Objective Interface Systems, Inc. is a computer communications software and hardware company.  The company's headquarters are in Herndon, Virginia, USA. OIS develops, manufactures, licenses, and supports software and hardware products that generally fit into one or more of the following markets:

 Real-time communications middleware software and hardware
 Embedded communications middleware software and hardware
 High-performance communications middleware software and hardware
 Secure communications software and hardware

A popular OIS product is the ORBexpress CORBA middleware software. ORBexpress is most popular in the real-time and embedded computer markets. OIS supports the software version ORBexpress on more than 6,000 computing platforms (combinations of the versions of CPU families, operating systems, and language compilers). OIS also has FPGA versions of ORBexpress to allow hardware blocks on an FPGA to interoperate with software.

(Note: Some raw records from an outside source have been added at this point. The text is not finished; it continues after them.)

/-- One merge of the forest (R119). -/
theorem Forest.mergeStep {w : Byte → Nat} {syms : List Byte} {s : State} {f : NodeId → CodeTree} (h : Forest w syms s f)
    (hq : 2 ≤ s.pqSize.toNat) (hc : s.nodeCount.toNat < Config.arenaCap) (hw : (syms.map w).sum < 2 ^ 32) :
    ∃ g, Forest w syms (mergeStep s) g := by
  have hcap := arenaCap_eq
  have hcap' := heapCap_eq
  have h0 : s.pqSize ≠ 0 := by bv_omega
  have e0 := toNat_dequeueRest_pqSize h0
  have h1 : (dequeueRest s).pqSize ≠ 0 := by
    intro e
    rw [e] at e0
    simp at e0
    omega
  have e1 := toNat_dequeueRest_pqSize h1
  have p0 := queueIds_dequeue h0
  have p1 := queueIds_dequeue h1
  have hq2 := queueOk_dequeue (queueOk_dequeue h.queue)
  have sub : ∀ n ∈ (dequeueRest (dequeueRest s)).queueIds, n ∈ s.queueIds := fun n hn =>
    mem_queueIds_of_dequeue (mem_queueIds_of_dequeue hn)
  have ha : dequeueTop s ∈ s.queueIds := dequeueTop_mem h0
  have hb : dequeueTop (dequeueRest s) ∈ s.queueIds := mem_queueIds_of_dequeue (dequeueTop_mem h1)
  have hsz := h.queue.size
  have hid : (dequeueRest (dequeueRest s)).nextId.toNat = s.nodeCount.toNat := by
    rw [toNat_nextId hq2.count]; simp
  have perm : s.queueIds.Perm
      (dequeueTop s :: dequeueTop (dequeueRest s) :: (dequeueRest (dequeueRest s)).queueIds) :=
    p0.trans (.cons _ p1)
  have hsyms : ((f (dequeueTop s)).symbols ++ ((f (dequeueTop (dequeueRest s))).symbols ++
      (dequeueRest (dequeueRest s)).queueIds.flatMap fun n => (f n).symbols)).Perm syms := by
    have := (perm.flatMap_right fun n => (f n).symbols).symm.trans h.symbols
    simpa only [List.flatMap_cons] using this
  have hsum : (f (dequeueTop s)).weight w + (f (dequeueTop (dequeueRest s))).weight w ≤ (syms.map w).sum := by
    rw [← (hsyms.map w).sum_eq, CodeTree.weight_eq, CodeTree.weight_eq]
    simp only [List.map_append, List.sum_append]
    omega
  have hwa := h.weights _ ha
  have hwb := h.weights _ hb
  refine ⟨_, Forest.add (t := .pair (f (dequeueTop s)) (f (dequeueTop (dequeueRest s)))) hq2 (by omega) (by simpa using hc)
    (fun n hn => by simpa using h.trees n (sub n hn))
    (fun n hn => by simpa only [nodeAt_dequeueRest] using h.weights n (sub n hn)) ?_ ?_ ?_⟩
  · simpa only [CodeTree.symbols, List.append_assoc] using hsyms
  · refine TreeAt.pair _ _ _ ?_ ?_ ?_ ?_ ?_ ?_ (fun hn => by rw [hn] at hid; simp at hid; omega) <;>
      rw [addNode_arena, Table.get_set_same] <;>
      simp only [Node.ofPair, dequeueRest_arena]
    · have := h.queue.allocated _ ha
      omega
    · have := h.queue.allocated _ hb
      omega
    · exact (h.trees _ ha).set (by have := h.queue.allocated _ ha; omega) _
    · exact (h.trees _ hb).set (by have := h.queue.allocated _ hb; omega) _
  · simp only [Node.ofPair, nodeAt_dequeueRest, BitVec.toNat_add, CodeTree.weight]
    rw [hwa, hwb, Nat.mod_eq_of_lt (by omega)]

theorem forest_empty (w : Byte → Nat) {s : State} (hp : s.pqSize = 0) (hc : s.nodeCount = 0)
    (f : NodeId → CodeTree) : Forest w [] s f := by
  refine ⟨queueOk_of_empty hp (by simp [hc]), ?_, ?_, ?_, fun h => absurd hc h⟩ <;>
    simp [queueIds_of_empty hp]

/-- The leaves of BUILD are a forest (R118). -/
theorem forest_leaves (w : Byte → Nat) (syms : List Nat) (done : List Byte) (s : State) (f : NodeId → CodeTree)
    (h : Forest w done s f) (hq : s.pqSize.toNat + syms.length ≤ 256) (hc : s.nodeCount.toNat + syms.length ≤ 256)
    (hw : ∀ i ∈ syms, (s.freqAt i).toNat = w (BitVec.ofNat 8 i)) :
    ∃ g, Forest w ((syms.map (BitVec.ofNat 8)).reverse ++ done) (syms.foldl Machine.addLeaf s) g := by
  have hcap := arenaCap_eq
  have hcap' := heapCap_eq
  induction syms generalizing s f done with
  | nil => exact ⟨f, h⟩
  | cons x rest ih =>
    rw [List.length_cons] at hq hc
    have h1 : (Machine.addLeaf s x).pqSize.toNat = s.pqSize.toNat + 1 := by
      rw [Machine.addLeaf, addNode_pqSize, pqSize_add_one (by omega)]
    have h2 : (Machine.addLeaf s x).nodeCount.toNat = s.nodeCount.toNat + 1 := toNat_addNode_nodeCount _ (by omega)
    obtain ⟨g, hg⟩ := ih _ _ _ (h.addLeaf x (by omega) (by omega) (hw x (by simp))) (by omega) (by omega)
      (fun i hi => hw i (by simp [hi]))
    exact ⟨g, by simpa using hg⟩

/-- The tree BUILD ends with (R120, R122): one node in the queue, the last one allocated, whose leaves are the
participating symbols and whose frequency is the length of the input. -/
theorem merged_tree (s : State) (h : s.inLen ≠ 0) :
    ∃ t, s.merged.pqSize = 1 ∧ TreeAt s.merged.arena (dequeueTop s.merged) t ∧
      t.symbols.Perm (symbolList (countBytes s.inputBytes)) ∧
      (dequeueTop s.merged).toNat + 1 = s.merged.nodeCount.toNat ∧
      (s.merged.nodeAt (dequeueTop s.merged)).freq = s.inLen := by
  have hcap := arenaCap_eq
  have hl := length_participants_le (countBytes s.inputBytes)
  have hsum : ((symbolList (countBytes s.inputBytes)).map fun b => s.inputBytes.count b).sum = s.inLen.toNat := by
    rw [sum_counts _ _ (nodup_symbolList _) (mem_symbolList_countBytes s), length_inputBytes]
  have hpos : 0 < (participants (countBytes s.inputBytes)).length := by
    rw [length_participants_countBytes, Finset.card_pos]
    have : 0 < s.inputBytes.length := by rw [length_inputBytes]; bv_omega
    exact ⟨s.inputBytes[0], by simp⟩
  obtain ⟨g, hg⟩ := forest_leaves (fun b => s.inputBytes.count b) (participants (countBytes s.inputBytes)) []
    s.counted.emptyQueue (fun _ => .leaf 0) (forest_empty _ rfl rfl _) (by simpa using hl) (by simpa using hl)
    (fun i hi => by
      have hi := (mem_participants.mp hi).1
      have := toNat_countBytes s (BitVec.ofNat 8 i)
      rw [BitVec.toNat_ofNat, Nat.mod_eq_of_lt hi] at this
      exact this)
  have hwl := withLeaves_induct (P := fun _ => True) ⟨fun _ _ _ _ _ => trivial, fun _ _ => trivial⟩ s trivial
  have hperm : ((participants (countBytes s.inputBytes)).map (BitVec.ofNat 8)).reverse.Perm
      (symbolList (countBytes s.inputBytes)) := List.reverse_perm _
  rw [List.append_nil] at hg
  have hm := mergeLoop_induct (P := fun t => ∃ g, Forest (fun b => s.inputBytes.count b)
      ((participants (countBytes s.inputBytes)).map (BitVec.ofNat 8)).reverse t g)
    (fun t ⟨g, hg⟩ hq hc => hg.mergeStep hq hc (by
      rw [(hperm.map _).sum_eq, hsum]
      exact s.inLen.isLt))
    s.counted.emptyQueue.withLeaves.pqSize.toNat s.counted.emptyQueue.withLeaves ⟨g, hg⟩ le_rfl (by omega) (by omega)
  obtain ⟨⟨g, hg⟩, hsz, hnc⟩ := hm
  change Forest _ _ s.merged g at hg
  change s.merged.pqSize.toNat = _ at hsz
  change s.merged.nodeCount.toNat = _ at hnc
  have hone : s.merged.pqSize = 1 := by
    apply BitVec.eq_of_toNat_eq
    rw [hsz, hwl.2.1]
    simp
    omega
  have h0 : s.merged.pqSize ≠ 0 := by rw [hone]; decide
  have hids : s.merged.queueIds = [dequeueTop s.merged] := by
    have p := queueIds_dequeue h0
    have : (dequeueRest s.merged).queueIds = [] := by
      apply List.eq_nil_of_length_eq_zero
      rw [length_queueIds, toNat_dequeueRest_pqSize h0, hone]
      rfl
    rw [this] at p
    exact List.perm_singleton.mp p
  have hmem : dequeueTop s.merged ∈ s.merged.queueIds := dequeueTop_mem h0
  have hsy := hg.symbols
  rw [hids] at hsy
  simp only [List.flatMap_cons, List.flatMap_nil, List.append_nil] at hsy
  refine ⟨g (dequeueTop s.merged), hone, hg.trees _ hmem, hsy.trans hperm, ?_, ?_⟩
  · obtain ⟨n, hn, hne⟩ := hg.last (by
      intro e
      rw [e] at hnc
      simp at hnc
      omega)
    rw [hids] at hn
    rw [← List.mem_singleton.mp hn]
    exact hne
  · apply BitVec.eq_of_toNat_eq
    rw [hg.weights _ hmem, CodeTree.weight_eq, ((hsy.trans hperm).map _).sum_eq, hsum]

end Sys2Proof.Machine
end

OIS engineers invented a form of communications security called the Partitioning Communication System or PCS. The PCS is a technical architecture that protects multiple Information Flows from influencing each other when communicated on a single network wire. The PCS is best implemented on a software separation operating system such as SELinux or a separation kernel.

OIS's communications products are most frequently found in the enterprise, telecom/datacom, mil/aero, medical, robotics, process control and transportation industries. Objective Interface is a privately held company and has developed software products since 1989 and hardware products since 2001.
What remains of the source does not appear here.